Now, however, many of the loudest voices on Capitol Hill opposing normal trade relations are Republican. Sen. Jesse Helms (R-N.C.) and Rep. Gerald Solomon (R-N.Y.) are the main sponsors of legislation to cut it off. With another opportunity to distance himself from Democratic presidential heir apparent Al Gore, Gephardt is likely to be in the opposition this year as well.

Critics portray the policy of engagement as a failure, one that has been tried but now amounts to appeasement of Beijing oppression and policies hostile to the U.S. They point to recent State Department findings that China's human rights violations have increased in recent years; that China's military exports to U.S. enemies such as Iran have continued; that China's military build-up continues; that China's oppression of free expression continues; and that America's trade deficit with China has ballooned to some $40 billion, due in part to China's restrictive trade policies.

In a letter to Clinton, former trade status backer Rep. Bill Paxon asked, "After four years of a 'constructive-engagement' policy, what do we have to show for it? A Chinese regime which thumbs its nose at the United States and places its heel on the neck of freedom."

"The bottom line," says Solomon in an accompanying opinion piece, "is that engagement is just a fancy name for an old, and also failed, policy: appeasement."

Many in Congress, notably Helms, have focused on the fate of Hong Kong, which returns to Beijing's control July 1. Though he's backed away from the idea, House Speaker Newt Gingrich proposed granting MFN for six months while the U.S. assesses the Hong Kong transition.

Another thorn in Clinton's China policy is the ongoing controversy surrounding campaign fund-raising. Solomon and other Republicans also have questioned whether MFN should be renewed when Congress and the Justice Department are actively pursuing allegations that China tried to funnel cash to U.S. elections.

"It would be irresponsible to grant MFN until we get to the bottom of the credible allegations that China has attempted to buy influence in the American political process and conduct economic espionage," he was quoted as saying in USA Today.

In a new twist to the MFN debate, Christian conservatives have joined the mostly left-wing opposition coalition of human rights activists and labor groups. Now, they're among the most outspoken critics of China appealing to pro-life, pro-faith elements in the GOP.

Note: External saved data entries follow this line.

/-- Time over the ring (R391, R392, R395): a follower asks its reference port every 100 µs, a request is answered with its instants, a
reply adds one sample and every 64th corrects the timebase, the correction is made in steps, and a follower in holdover changes its
reference.
Its clauses follow the model's choices of log 89 where the spec is silent. -/
def Obligations.RingTime : Prop :=
  (∀ (fine : Fin 128) (s : State), ∃ t, exec (.timeRequest fine) s = .next t ∧
    (ringFollower s = false ∨ s.ring.refSel = 0 ∨ now s < s.ring.reqAt + ticksUs 100 → frame [] noReg s t) ∧
    (ringFollower s = true → s.ring.refSel ≠ 0 → laneUp s s.ring.refSel = true → s.ring.reqAt + ticksUs 100 ≤ now s →
      t.ring.number = (s.ring.number + 1) % 256 ∧ t.ring.t1 = some ((now s * 128 + fine.val) % 2 ^ 64) ∧ t.ring.reqAt = now s ∧
      ∃ g, t.tx = s.tx ++ [laneTx s.ring.refSel g, .mark s.ring.refSel] ∧ g.type = 4 ∧ g.body = leBytes 8 ((s.ring.number + 1) % 256 * 256)) ∧
    frame [.ring, .lanes, .tx] (inBlocks [0x10, 0x11, 0x12]) s t) ∧
  (∀ (p : Fin 3) (n : Byte) (t2 : BitVec 64) (fine : Fin 128) (s : State), ∃ t, exec (.timeRequestRx p n t2 fine) s = .next t ∧
    (standalone s = true ∨ laneUp s p = false → frame [] noReg s t) ∧
    (standalone s = false → laneUp s p = true → ∃ g, t.tx = s.tx ++ [.mark p, laneTx p g] ∧ g.type = 4 ∧
      (g.body.drop 8).take 8 = leBytes 8 t2.toNat ∧ g.body.drop 16 = leBytes 8 ((now s * 128 + fine.val) % 2 ^ 64) ∧
      g.body[1]? = some n) ∧ frame [.lanes, .tx] (inBlocks [0x10, 0x11, 0x12]) s t) ∧
  (∀ (p : Fin 3) (n : Byte) (lost aligned master : Bool) (t2 t3 t4 : BitVec 64) (t1 : Nat) (s : State), s.ring.t1 = some t1 →
    ∃ t, exec (.timeReplyRx p n lost aligned master t2 t3 t4) s = .next t ∧
      (s.ring.refSel ≠ p ∨ n.toNat ≠ s.ring.number ∨ ringFollower s = false → frame [] noReg s t) ∧
      (s.ring.refSel = p → n.toNat = s.ring.number → ringFollower s = true → t.ring.t1 = none ∧
        (lost = true → flag t R.CLK_STAT F.CLK_STAT_HOLDOVER = true) ∧
        (∀ d sum : Int, lost = false → flag s R.CLK_STAT F.CLK_STAT_HOLDOVER = false → master = true ∨ aligned = true →
          d = 25 * (instDiff t4.toNat t1 - instDiff t3.toNat t2.toNat) + 4 * asymOf s →
          sum = s.ring.thetaSum + 50 * instDiff t4.toNat t3.toNat - d →
          (s.ring.n < 63 → t.ring.n = s.ring.n + 1 ∧ t.ring.thetaSum = sum ∧ t.ring.delaySum = s.ring.delaySum + d ∧ t.tb = s.tb) ∧
          (63 ≤ s.ring.n → t.ring.n = 0 ∧
            fget t R.RING_ALIGN F.RING_ALIGN_THETA = unsigned 16 (clampInt (-32768) 32767 (roundDiv sum 3200)) ∧
            (sum.natAbs ≤ 64 * 12800 → t.ring.steps = - roundDiv sum 3200 ∧ t.tb = s.tb ∧
              (sum.natAbs ≤ 64 * 400 → 2 ≤ s.ring.good → flag t R.RING_STAT F.RING_STAT_ALIGNED = true)) ∧
            (64 * 12800 < sum.natAbs → flag t R.RING_STAT F.RING_STAT_ALIGNED = false ∧
              (sum < 0 → t.tb = s.tb + BitVec.ofNat 64 (sum.natAbs / (64 * 6400))) ∧
              (0 < sum → t.tb = s.tb ∧ t.ring.hold = sum.natAbs / (64 * 6400)))))) ∧
      frame (.ring :: .tb :: evParts) (inBlocks [1, 0x11]) s t) ∧
  (∀ s : State, ∃ t, exec .alignStep s = .next t ∧ (s.ring.steps = 0 ∨ now s < s.ring.stepAt + ticksUs 10 → frame [] noReg s t) ∧
    (s.ring.steps ≠ 0 → s.ring.stepAt + ticksUs 10 ≤ now s → t.ring.stepAt = now s ∧
      t.ring.steps + t.ring.phase = s.ring.steps + s.ring.phase ∧ t.ring.steps.natAbs + 1 = s.ring.steps.natAbs) ∧
    frame [.ring] noReg s t) ∧
  (∀ (toD m : Bool) (ref : BitVec 2) (p : Fin 3) (s : State), p = (if toD then 2 else 1) →
    m = (lanePort s p).partner.elim false (·.2.2) → ∃ t, exec (.refChange toD ref) s = .next t ∧
      (ringFollower s = true → flag s R.CLK_STAT F.CLK_STAT_HOLDOVER = true → refMayChange s = true → s.ring.refSel ≠ p →
        toD = true ∨ s.ring.refSel ≠ 2 → m = true ∨ ref.toNat = p.val → flag s R.CLK_STAT (refOkFld p) = true →
        t.ring.refSel = p ∧ t.ring.pullIn = true ∧ evFlag t 363 = true) ∧
      (ringFollower s = false ∨ flag s R.CLK_STAT F.CLK_STAT_HOLDOVER = false ∨ refMayChange s = false ∨ s.ring.refSel = p ∨
        (toD = false ∧ s.ring.refSel = 2) → frame [] noReg s t) ∧
      frame (.ring :: evParts) (inBlocks [1, 0x11]) s t)

/-! ### Clocks -/

/-- References (R474, R475, R484): the loss of the selected reference is holdover, its return starts a pull-in, the pull-in's end clears
HOLDOVER, and a loss of lock while it is present is handled as holdover. Clock gating (R477 to R479): CLK_GATE0 is written in STANDBY or
BOOT only, and at a 1 µs mark each domain follows the gating rule of its unit.
Its clauses follow the model's choices of log 100 and 101 where the spec is silent. -/
def Obligations.ReferencesAndGating : Prop :=
  (∀ (r : Fin 3) (s : State), ∃ t, exec (.refLost r) s = .next t ∧ flag t R.CLK_STAT (refOkFld r) = false ∧
    (r = 0 → rd t R.CLK_OFS = 0x80000000#32) ∧
    (s.ring.refSel = r → flag t R.CLK_STAT F.CLK_STAT_HOLDOVER = true ∧ flag t R.CLK_STAT F.CLK_STAT_REF_LOST = true ∧
      (flag s R.CLK_STAT F.CLK_STAT_HOLDOVER = false → evFlag t 364 = true)) ∧
    (s.ring.refSel ≠ r → flag t R.CLK_STAT F.CLK_STAT_HOLDOVER = flag s R.CLK_STAT F.CLK_STAT_HOLDOVER ∧ t.ring = s.ring) ∧ t.tb = s.tb ∧
    frame (.ring :: evParts) (onlyEv [R.CLK_STAT, R.CLK_OFS, R.CLK_CNT, R.RING_STAT]) s t) ∧
  (∀ (r : Fin 3) (near : Bool) (s : State), ∃ t, exec (.referenceReturn r near) s = .next t ∧ flag t R.CLK_STAT (refOkFld r) = true ∧
    (r = 0 → s.ring.refSel = 0 → rd t R.CLK_OFS = 0#32) ∧
    (flag s R.CLK_STAT F.CLK_STAT_HOLDOVER = true → s.ring.refSel = r → near = true → t.ring.pullIn = true) ∧
    frame (.ring :: .free :: evParts) (onlyEv [R.CLK_STAT, R.CLK_OFS, R.RING_STAT]) s t) ∧
  (∀ s : State, ∃ t, exec .pullInDone s = .next t ∧
    (flag s R.CLK_STAT F.CLK_STAT_HOLDOVER = true → s.ring.pullIn = true → flag t R.CLK_STAT F.CLK_STAT_HOLDOVER = false ∧
      t.ring.pullIn = false ∧ fget t R.CLK_STAT F.CLK_STAT_SRC = s.ring.refSel.val ∧
      fget t R.RING_STAT F.RING_STAT_REF = s.ring.refSel.val) ∧
    (flag s R.CLK_STAT F.CLK_STAT_HOLDOVER = false ∨ s.ring.pullIn = false → frame [] noReg s t) ∧
    bitsKept s t R.CLK_STAT [F.CLK_STAT_HOLDOVER, F.CLK_STAT_SRC] ∧ frame [.ring] (only [R.CLK_STAT, R.RING_STAT]) s t) ∧
  (∀ s : State, ∃ t, exec .lockLost s = .next t ∧
    (flag s R.CLK_STAT (refOkFld s.ring.refSel) = false → frame [] noReg s t) ∧
    (flag s R.CLK_STAT (refOkFld s.ring.refSel) = true → flag t R.CLK_STAT F.CLK_STAT_LOCK_LOST = true ∧
      flag t R.CLK_STAT F.CLK_STAT_HOLDOVER = true ∧ t.ring.pullIn = true ∧
      fget t R.CLK_CNT F.CLK_CNT_LOCK_CNT = satN F.CLK_CNT_LOCK_CNT.width (fget s R.CLK_CNT F.CLK_CNT_LOCK_CNT + 1)) ∧
    frame (.ring :: evParts) (onlyEv [R.CLK_STAT, R.CLK_CNT, R.RING_STAT]) s t) ∧
  (∀ (v : Word) (s : State), ∃ t, exec (.clkGateWrite v) s = .next t ∧
    (rwmOk s = true → rd t R.CLK_GATE0 = v ∧ frame [] (only [R.CLK_GATE0]) s t) ∧
    (rwmOk s = false → rd t R.CLK_GATE0 = rd s R.CLK_GATE0 ∧ evFlag t Ev.rwmDiscard = true) ∧
    frame evParts (onlyEv [R.CLK_GATE0]) s t) ∧
  (∀ (d : Fin 60) (s : State), ∃ t, exec (.gateApply d) s = .next t ∧ (now s % 1250 ≠ 0 → frame [] noReg s t) ∧
    (now s % 1250 = 0 → domainRuns t d = domainOn s d ∧ (∀ k : Fin 60, k ≠ d → domainRuns t k = domainRuns s k)) ∧
    (domainRuns s d = domainOn s d → frame [] noReg s t) ∧
    memKept s t (gapArea s) ∧
    frame (.fe :: .gt :: .tdc :: .pool :: .reinit :: gapParts ++ evParts) (tilesAnd [0, 1, 4, 8, 9, 0xA, 0xB]) s t)

/-! ### CAN and the dictionary -/

/-- NMT, SYNC, heartbeats and the errors of a CAN controller (R410, R411, R414, R425, R428, R432): a command acts on the node that it
addresses, SYNC and heartbeats restart their timeouts, a timeout raises its event once, a controller in bus-off counts it and
recovers, and the oldest EMCY leaves after the inhibit time.
Its clauses follow the model's choices of log 12 and 107 where the spec is silent. -/
def Obligations.CanNode : Prop :=
  (∀ (c : Fin 2) (cs node : Byte) (s : State), ∃ t, exec (.nmtCommand c cs node) s = .next t ∧
    (canServed s c = false ∨ (node ≠ 0#8 ∧ node.toNat ≠ nodeId s c) → frame [] noReg s t) ∧
    (canServed s c = true → node = 0#8 ∨ node.toNat = nodeId s c →
      (∀ p ∈ [(1#8, 1), (2#8, 2), (128#8, 0)], cs = p.1 → nmtOf t c = (if nmtOf s c = 3 then 3 else p.2)) ∧
      (cs = 129#8 ∨ cs = 130#8 → nmtOf t c = 3 ∧ 0x80 + c.val ∈ t.reinit ∧ fget t (R.CAN_STAT c) F.CAN_STAT_BUS = 0) ∧
      fget t (R.CAN_CNT c) F.CAN_CNT_RX_FRAMES = satN F.CAN_CNT_RX_FRAMES.width (fget s (R.CAN_CNT c) F.CAN_CNT_RX_FRAMES + 1)) ∧
    frame (.com :: .reinit :: evParts) (inBlocks [0x13]) s t) ∧
  (∀ (c : Fin 2) (s : State), ∃ t, exec (.syncRx c) s = .next t ∧ (nodeHears s c = false → frame [] noReg s t) ∧
    (nodeHears s c = true → t.com.syncAt = some (now s)) ∧ frame [.com] (only [R.CAN_CNT c]) s t) ∧
  (∀ (t0 : Nat) (s : State), s.com.syncAt = some t0 → ∃ t, exec .syncLost s = .next t ∧
    (od s 0x1006 0 ≠ 0 → 2 * t0 + 3 * cyclePeriod s ≤ 2 * now s → t.com.syncAt = none ∧ evFlag t 586 = true) ∧
    (od s 0x1006 0 = 0 ∨ 2 * now s < 2 * t0 + 3 * cyclePeriod s → frame [] noReg s t) ∧ frame (.com :: evParts) (onlyEv []) s t) ∧
  (∀ (c : Fin 2) (s : State), ∃ t, exec (.heartbeatTx c) s = .next t ∧
    (canServed s c = true → od s 0x1017 0 ≠ 0 → nmtOf s c ≠ 3 →
      tget 0 s.com.hbSent c + ticksMs (od s 0x1017 0) ≤ now s →
      t.tx = s.tx ++ [.can c (0x700 + nodeId s c) [BitVec.ofNat 8 (nmtCode (nmtOf s c))]] ∧ tget 0 t.com.hbSent c = now s) ∧
    (canServed s c = false ∨ od s 0x1017 0 = 0 ∨ nmtOf s c = 3 → frame [] noReg s t) ∧ frame [.com, .tx] noReg s t) ∧
  (∀ (c : Fin 2) (node : BitVec 7) (st : Byte) (s : State), ∃ t, exec (.heartbeatRx c node st) s = .next t ∧
    (nodeHears s c = false → frame [] noReg s t) ∧
    (∀ j, j < 4 → nodeHears s c = true → lookup t.com.hbSeen j =
      (if (hbEntry s j).1 = node.toNat ∧ (hbEntry s j).2 ≠ 0 then some (now s) else lookup s.com.hbSeen j)) ∧
    frame [.com] (only [R.CAN_CNT c]) s t) ∧
  (∀ (j : Fin 4) (t0 : Nat) (s : State), lookup s.com.hbSeen j = some t0 → ∃ t, exec (.hbLost j) s = .next t ∧
    ((hbEntry s j).2 ≠ 0 → t0 + ticksMs (hbEntry s j).2 ≤ now s → lookup t.com.hbSeen j = none ∧ evFlag t 585 = true ∧
      flag t (R.CAN_STAT 0) F.CAN_STAT_HB_LOST = true) ∧
    ((hbEntry s j).2 = 0 ∨ now s < t0 + ticksMs (hbEntry s j).2 → frame [] noReg s t) ∧
    frame (.com :: evParts) (onlyEv [R.CAN_STAT 0]) s t) ∧
  (∀ (c : Fin 2) (s : State), ∃ t, exec (.busOff c) s = .next t ∧
    (canEn s c = true → fget s (R.CAN_STAT c) F.CAN_STAT_BUS ≠ 2 → fget t (R.CAN_STAT c) F.CAN_STAT_BUS = 2 ∧
      flag t (R.CAN_STAT c) F.CAN_STAT_BUS_OFF = true ∧ evFlag t (568 + 4 * c.val) = true ∧
      fget t (R.CAN_CNT c) F.CAN_CNT_BUS_OFFS = satN F.CAN_CNT_BUS_OFFS.width (fget s (R.CAN_CNT c) F.CAN_CNT_BUS_OFFS + 1)) ∧
    (canEn s c = false ∨ fget s (R.CAN_STAT c) F.CAN_STAT_BUS = 2 → frame [] noReg s t) ∧
    frame evParts (onlyEv [R.CAN_STAT c, R.CAN_CNT c]) s t) ∧
  (∀ (c : Fin 2) (s : State), ∃ t, exec (.busOffRecovery c) s = .next t ∧
    (fget s (R.CAN_STAT c) F.CAN_STAT_BUS = 2 → fget t (R.CAN_STAT c) F.CAN_STAT_BUS = 0 ∧
      fget t (R.CAN_STAT c) F.CAN_STAT_TEC = 0 ∧ fget t (R.CAN_STAT c) F.CAN_STAT_REC = 0) ∧
    (fget s (R.CAN_STAT c) F.CAN_STAT_BUS ≠ 2 → frame [] noReg s t) ∧
    bitsKept s t (R.CAN_STAT c) [F.CAN_STAT_BUS, F.CAN_STAT_TEC, F.CAN_STAT_REC] ∧ frame [] (only [R.CAN_STAT c]) s t) ∧
  (∀ (c : Fin 2) (enter : Bool) (tec rec : Byte) (s : State), ∃ t, exec (.canErrorPassive c enter tec rec) s = .next t ∧
    (canEn s c = true → fget s (R.CAN_STAT c) F.CAN_STAT_BUS ≠ 2 → fget t (R.CAN_STAT c) F.CAN_STAT_TEC = tec.toNat ∧
      fget t (R.CAN_STAT c) F.CAN_STAT_REC = rec.toNat ∧ fget t (R.CAN_STAT c) F.CAN_STAT_BUS = b2n enter ∧
      (enter = true → flag t (R.CAN_STAT c) F.CAN_STAT_ERR_PASSIVE = true ∧ evFlag t (569 + 4 * c.val) = true)) ∧
    (canEn s c = false ∨ fget s (R.CAN_STAT c) F.CAN_STAT_BUS = 2 → frame [] noReg s t) ∧
    frame evParts (onlyEv [R.CAN_STAT c]) s t) ∧
  (∀ (c : Fin 2) (s : State), ∃ t, exec (.txTo c) s = .next t ∧ (canEn s c = false → frame [] noReg s t) ∧
    (canEn s c = true → flag t (R.CAN_STAT c) F.CAN_STAT_TX_TO = true ∧ evFlag t (571 + 4 * c.val) = true) ∧
    frame evParts (onlyEv [R.CAN_STAT c]) s t) ∧
  (∀ s : State, ∃ t, exec .emcySend s = .next t ∧
    (s.evt.emcy = [] ∨ now s < s.evt.emcyAt ∨ nodeBuses s = [] ∨ nmtOf s 0 = 3 → frame [] noReg s t) ∧
    (∀ m ms, s.evt.emcy = m :: ms → s.evt.emcyAt ≤ now s → nodeBuses s ≠ [] → nmtOf s 0 ≠ 3 →
      t.evt.emcy = ms ∧ t.evt.emcyAt = now s + 100 * ticksUs 1 * od s 0x1015 0 ∧
      t.tx = s.tx ++ (nodeBuses s).map (fun c => .can c (od s 0x1014 0 % 0x800)
        (leBytes 2 m.code ++ leBytes 1 m.errReg ++ leBytes 2 m.event ++ leBytes 2 m.count ++ [0#8]))) ∧
    frame [.evt, .tx] noReg s t)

"Should America keep silent about China's massive campaign of forced abortions and compulsory sterilizations? Should America avoid criticizing China's use of slave labor in the Laogai?" Family Research Council head Gary Bauer asked in an open letter to members of Congress. "Is America really the 'moneybag democracy' the Chinese rulers contemptuously call us?"

The influential Christian Coalition also opposes trade with China while human rights abuses persist, and has let lawmakers know that the trade vote will be on its annual scorecard.